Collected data

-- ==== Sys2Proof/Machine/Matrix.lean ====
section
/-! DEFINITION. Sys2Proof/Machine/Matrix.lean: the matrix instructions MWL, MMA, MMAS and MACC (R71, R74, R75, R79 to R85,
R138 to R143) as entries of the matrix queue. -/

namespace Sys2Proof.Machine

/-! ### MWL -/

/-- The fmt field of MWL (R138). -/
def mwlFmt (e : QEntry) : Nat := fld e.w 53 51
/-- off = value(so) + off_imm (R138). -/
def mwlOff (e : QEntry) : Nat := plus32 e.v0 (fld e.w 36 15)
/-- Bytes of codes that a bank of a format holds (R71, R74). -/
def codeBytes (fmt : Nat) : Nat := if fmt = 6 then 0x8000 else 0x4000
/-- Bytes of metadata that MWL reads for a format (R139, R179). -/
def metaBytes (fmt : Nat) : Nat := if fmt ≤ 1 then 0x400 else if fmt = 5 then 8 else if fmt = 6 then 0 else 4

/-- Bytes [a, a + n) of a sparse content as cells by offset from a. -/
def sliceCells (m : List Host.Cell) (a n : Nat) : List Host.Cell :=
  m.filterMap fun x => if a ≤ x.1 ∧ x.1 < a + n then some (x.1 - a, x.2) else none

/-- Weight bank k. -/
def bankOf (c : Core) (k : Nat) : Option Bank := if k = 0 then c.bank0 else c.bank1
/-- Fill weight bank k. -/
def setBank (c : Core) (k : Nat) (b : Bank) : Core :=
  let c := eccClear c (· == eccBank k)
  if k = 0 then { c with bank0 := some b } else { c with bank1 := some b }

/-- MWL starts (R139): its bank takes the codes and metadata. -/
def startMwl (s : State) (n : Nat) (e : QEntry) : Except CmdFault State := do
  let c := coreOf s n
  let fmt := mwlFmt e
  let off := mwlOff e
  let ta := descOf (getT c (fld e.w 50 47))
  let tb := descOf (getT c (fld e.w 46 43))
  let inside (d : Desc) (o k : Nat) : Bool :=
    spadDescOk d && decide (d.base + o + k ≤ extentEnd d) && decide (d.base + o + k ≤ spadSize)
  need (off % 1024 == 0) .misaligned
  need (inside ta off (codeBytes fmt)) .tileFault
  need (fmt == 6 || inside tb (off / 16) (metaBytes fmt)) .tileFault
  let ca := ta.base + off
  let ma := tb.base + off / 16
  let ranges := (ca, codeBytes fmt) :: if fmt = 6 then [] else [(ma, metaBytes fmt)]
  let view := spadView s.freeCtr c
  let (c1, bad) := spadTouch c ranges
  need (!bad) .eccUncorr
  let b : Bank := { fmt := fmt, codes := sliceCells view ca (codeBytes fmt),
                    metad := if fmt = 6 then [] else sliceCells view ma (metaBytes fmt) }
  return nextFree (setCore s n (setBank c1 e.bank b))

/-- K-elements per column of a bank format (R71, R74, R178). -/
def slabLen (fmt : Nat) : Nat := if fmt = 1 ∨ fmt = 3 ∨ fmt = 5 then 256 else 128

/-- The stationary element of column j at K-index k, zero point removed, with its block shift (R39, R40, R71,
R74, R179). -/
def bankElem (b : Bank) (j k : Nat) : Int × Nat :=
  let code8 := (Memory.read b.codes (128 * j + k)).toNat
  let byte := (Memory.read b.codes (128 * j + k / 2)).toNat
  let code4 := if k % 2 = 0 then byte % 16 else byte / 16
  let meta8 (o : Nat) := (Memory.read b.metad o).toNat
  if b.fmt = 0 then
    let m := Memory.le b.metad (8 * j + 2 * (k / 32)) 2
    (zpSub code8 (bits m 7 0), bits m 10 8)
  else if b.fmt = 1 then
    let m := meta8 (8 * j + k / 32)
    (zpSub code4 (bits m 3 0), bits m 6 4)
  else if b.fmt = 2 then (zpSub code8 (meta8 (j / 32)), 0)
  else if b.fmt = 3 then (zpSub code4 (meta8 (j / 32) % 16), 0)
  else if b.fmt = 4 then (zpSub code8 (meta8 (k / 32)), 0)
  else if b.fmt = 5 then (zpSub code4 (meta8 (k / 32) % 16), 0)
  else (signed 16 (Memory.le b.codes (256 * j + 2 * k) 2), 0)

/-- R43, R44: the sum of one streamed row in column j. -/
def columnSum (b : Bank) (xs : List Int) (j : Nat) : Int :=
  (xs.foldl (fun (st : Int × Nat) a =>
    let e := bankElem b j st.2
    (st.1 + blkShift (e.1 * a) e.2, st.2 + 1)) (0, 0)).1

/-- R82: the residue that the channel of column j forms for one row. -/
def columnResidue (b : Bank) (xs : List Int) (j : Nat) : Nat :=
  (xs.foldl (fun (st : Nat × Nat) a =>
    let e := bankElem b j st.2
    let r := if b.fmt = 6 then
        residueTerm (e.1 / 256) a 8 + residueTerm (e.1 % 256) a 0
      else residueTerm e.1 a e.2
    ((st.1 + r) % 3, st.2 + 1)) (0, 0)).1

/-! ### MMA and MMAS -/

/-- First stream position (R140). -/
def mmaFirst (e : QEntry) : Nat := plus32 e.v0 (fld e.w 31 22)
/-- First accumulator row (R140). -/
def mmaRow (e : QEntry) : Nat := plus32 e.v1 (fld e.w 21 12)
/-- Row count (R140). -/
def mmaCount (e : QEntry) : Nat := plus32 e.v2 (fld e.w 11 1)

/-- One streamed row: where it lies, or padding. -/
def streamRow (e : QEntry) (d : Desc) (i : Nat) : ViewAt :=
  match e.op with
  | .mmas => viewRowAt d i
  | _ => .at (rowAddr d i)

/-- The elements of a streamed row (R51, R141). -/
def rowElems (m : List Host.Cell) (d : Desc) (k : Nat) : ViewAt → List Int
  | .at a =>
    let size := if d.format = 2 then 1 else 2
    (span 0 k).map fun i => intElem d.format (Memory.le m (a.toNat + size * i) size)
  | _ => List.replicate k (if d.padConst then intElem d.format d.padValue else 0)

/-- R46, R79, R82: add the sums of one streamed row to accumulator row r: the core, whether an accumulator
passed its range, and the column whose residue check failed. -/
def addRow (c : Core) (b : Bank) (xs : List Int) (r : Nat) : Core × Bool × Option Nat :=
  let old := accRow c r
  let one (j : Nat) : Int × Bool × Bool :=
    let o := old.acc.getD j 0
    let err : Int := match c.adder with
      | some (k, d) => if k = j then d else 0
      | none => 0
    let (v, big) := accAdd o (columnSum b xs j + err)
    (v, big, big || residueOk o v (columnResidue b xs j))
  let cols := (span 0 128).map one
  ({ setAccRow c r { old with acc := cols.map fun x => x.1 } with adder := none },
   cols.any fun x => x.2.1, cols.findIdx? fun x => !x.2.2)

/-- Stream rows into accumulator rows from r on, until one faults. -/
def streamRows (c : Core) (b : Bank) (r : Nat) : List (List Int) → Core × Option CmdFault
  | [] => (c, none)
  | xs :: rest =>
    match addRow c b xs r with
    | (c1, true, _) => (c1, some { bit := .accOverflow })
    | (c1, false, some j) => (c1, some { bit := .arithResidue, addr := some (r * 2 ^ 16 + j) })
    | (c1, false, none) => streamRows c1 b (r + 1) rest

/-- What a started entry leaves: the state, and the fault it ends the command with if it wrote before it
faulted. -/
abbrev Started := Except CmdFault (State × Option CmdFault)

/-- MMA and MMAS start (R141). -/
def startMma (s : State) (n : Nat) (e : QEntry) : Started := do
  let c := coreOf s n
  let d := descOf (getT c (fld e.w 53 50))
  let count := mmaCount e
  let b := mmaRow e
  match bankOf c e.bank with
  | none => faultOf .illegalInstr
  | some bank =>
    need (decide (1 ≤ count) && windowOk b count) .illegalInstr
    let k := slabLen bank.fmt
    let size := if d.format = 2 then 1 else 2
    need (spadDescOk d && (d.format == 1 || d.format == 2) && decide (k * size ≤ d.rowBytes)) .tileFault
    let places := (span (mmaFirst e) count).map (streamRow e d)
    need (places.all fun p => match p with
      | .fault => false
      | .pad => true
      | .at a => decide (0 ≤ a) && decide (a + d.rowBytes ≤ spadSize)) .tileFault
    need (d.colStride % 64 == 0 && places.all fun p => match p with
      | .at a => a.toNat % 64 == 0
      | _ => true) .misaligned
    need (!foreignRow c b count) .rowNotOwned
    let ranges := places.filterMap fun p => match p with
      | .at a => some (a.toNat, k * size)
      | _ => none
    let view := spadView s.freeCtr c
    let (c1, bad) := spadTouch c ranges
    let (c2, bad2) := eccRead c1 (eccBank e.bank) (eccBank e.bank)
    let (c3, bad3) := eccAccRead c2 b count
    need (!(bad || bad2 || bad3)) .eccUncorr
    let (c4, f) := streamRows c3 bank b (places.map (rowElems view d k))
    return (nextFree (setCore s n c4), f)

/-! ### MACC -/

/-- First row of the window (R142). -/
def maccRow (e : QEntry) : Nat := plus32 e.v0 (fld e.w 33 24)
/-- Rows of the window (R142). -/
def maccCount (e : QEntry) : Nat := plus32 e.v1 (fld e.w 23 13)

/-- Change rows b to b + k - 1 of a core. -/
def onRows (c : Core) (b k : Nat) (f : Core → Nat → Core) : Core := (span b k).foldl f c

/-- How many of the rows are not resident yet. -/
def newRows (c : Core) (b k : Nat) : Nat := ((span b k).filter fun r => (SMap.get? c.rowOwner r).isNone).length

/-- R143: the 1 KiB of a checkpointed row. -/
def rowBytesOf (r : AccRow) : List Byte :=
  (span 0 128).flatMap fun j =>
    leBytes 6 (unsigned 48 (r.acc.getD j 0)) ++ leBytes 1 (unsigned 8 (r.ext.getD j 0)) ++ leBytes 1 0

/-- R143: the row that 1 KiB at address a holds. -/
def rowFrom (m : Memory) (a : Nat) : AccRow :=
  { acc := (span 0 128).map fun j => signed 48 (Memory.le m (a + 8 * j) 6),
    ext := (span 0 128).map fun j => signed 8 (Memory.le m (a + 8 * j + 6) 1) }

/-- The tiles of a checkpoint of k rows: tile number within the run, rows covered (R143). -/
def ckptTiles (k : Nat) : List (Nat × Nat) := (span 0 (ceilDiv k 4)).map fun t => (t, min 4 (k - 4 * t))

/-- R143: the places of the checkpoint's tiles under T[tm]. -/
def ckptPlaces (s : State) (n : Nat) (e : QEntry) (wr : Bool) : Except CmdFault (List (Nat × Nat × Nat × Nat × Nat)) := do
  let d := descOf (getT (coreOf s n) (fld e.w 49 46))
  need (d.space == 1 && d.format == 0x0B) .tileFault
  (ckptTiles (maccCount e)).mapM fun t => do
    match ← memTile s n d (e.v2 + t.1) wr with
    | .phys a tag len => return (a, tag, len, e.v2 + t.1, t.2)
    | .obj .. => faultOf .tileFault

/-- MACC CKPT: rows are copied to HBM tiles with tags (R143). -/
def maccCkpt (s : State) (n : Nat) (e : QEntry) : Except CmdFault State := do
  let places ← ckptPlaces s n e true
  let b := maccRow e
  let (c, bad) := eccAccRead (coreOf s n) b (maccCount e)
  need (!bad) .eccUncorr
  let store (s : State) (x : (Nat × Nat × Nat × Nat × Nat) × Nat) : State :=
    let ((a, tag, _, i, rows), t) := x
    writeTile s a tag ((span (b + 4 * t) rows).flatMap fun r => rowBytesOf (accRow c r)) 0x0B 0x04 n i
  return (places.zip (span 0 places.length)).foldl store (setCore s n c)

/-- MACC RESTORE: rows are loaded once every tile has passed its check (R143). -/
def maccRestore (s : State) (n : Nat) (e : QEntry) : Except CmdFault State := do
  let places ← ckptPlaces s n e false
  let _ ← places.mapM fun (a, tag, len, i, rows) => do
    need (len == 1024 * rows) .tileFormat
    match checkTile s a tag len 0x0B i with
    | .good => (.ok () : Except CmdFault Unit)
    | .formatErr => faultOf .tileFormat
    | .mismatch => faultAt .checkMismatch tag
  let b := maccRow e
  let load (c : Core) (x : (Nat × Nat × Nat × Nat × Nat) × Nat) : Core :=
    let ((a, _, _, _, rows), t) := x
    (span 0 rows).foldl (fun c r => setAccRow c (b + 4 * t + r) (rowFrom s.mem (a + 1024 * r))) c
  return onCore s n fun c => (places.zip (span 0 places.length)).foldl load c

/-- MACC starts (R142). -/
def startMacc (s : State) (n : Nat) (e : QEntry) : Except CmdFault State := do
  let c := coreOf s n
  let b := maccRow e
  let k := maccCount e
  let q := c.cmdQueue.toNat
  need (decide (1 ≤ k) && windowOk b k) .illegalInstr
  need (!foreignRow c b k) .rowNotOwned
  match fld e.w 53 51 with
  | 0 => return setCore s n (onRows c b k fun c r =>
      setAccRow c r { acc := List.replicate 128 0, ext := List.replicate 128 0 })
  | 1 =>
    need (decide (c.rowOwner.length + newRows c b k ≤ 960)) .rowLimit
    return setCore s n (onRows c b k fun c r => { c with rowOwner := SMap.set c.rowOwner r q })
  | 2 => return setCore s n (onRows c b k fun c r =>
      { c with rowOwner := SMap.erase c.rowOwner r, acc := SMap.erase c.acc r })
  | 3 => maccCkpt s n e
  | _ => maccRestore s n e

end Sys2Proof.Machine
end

== Instructions to follow ==
Starting with the line that holds "def rowFrom (m" and ending with the line that holds "covered (R143). -/", retype every line in the data above exactly, and nothing else.

== Answer space ==
def rowFrom (m : Memory) (a : Nat) : AccRow :=
  { acc := (span 0 128).map fun j => signed 48 (Memory.le m (a + 8 * j) 6),
    ext := (span 0 128).map fun j => signed 8 (Memory.le m (a + 8 * j + 6) 1) }

/-- The tiles of a checkpoint of k rows: tile number within the run, rows covered (R143). -/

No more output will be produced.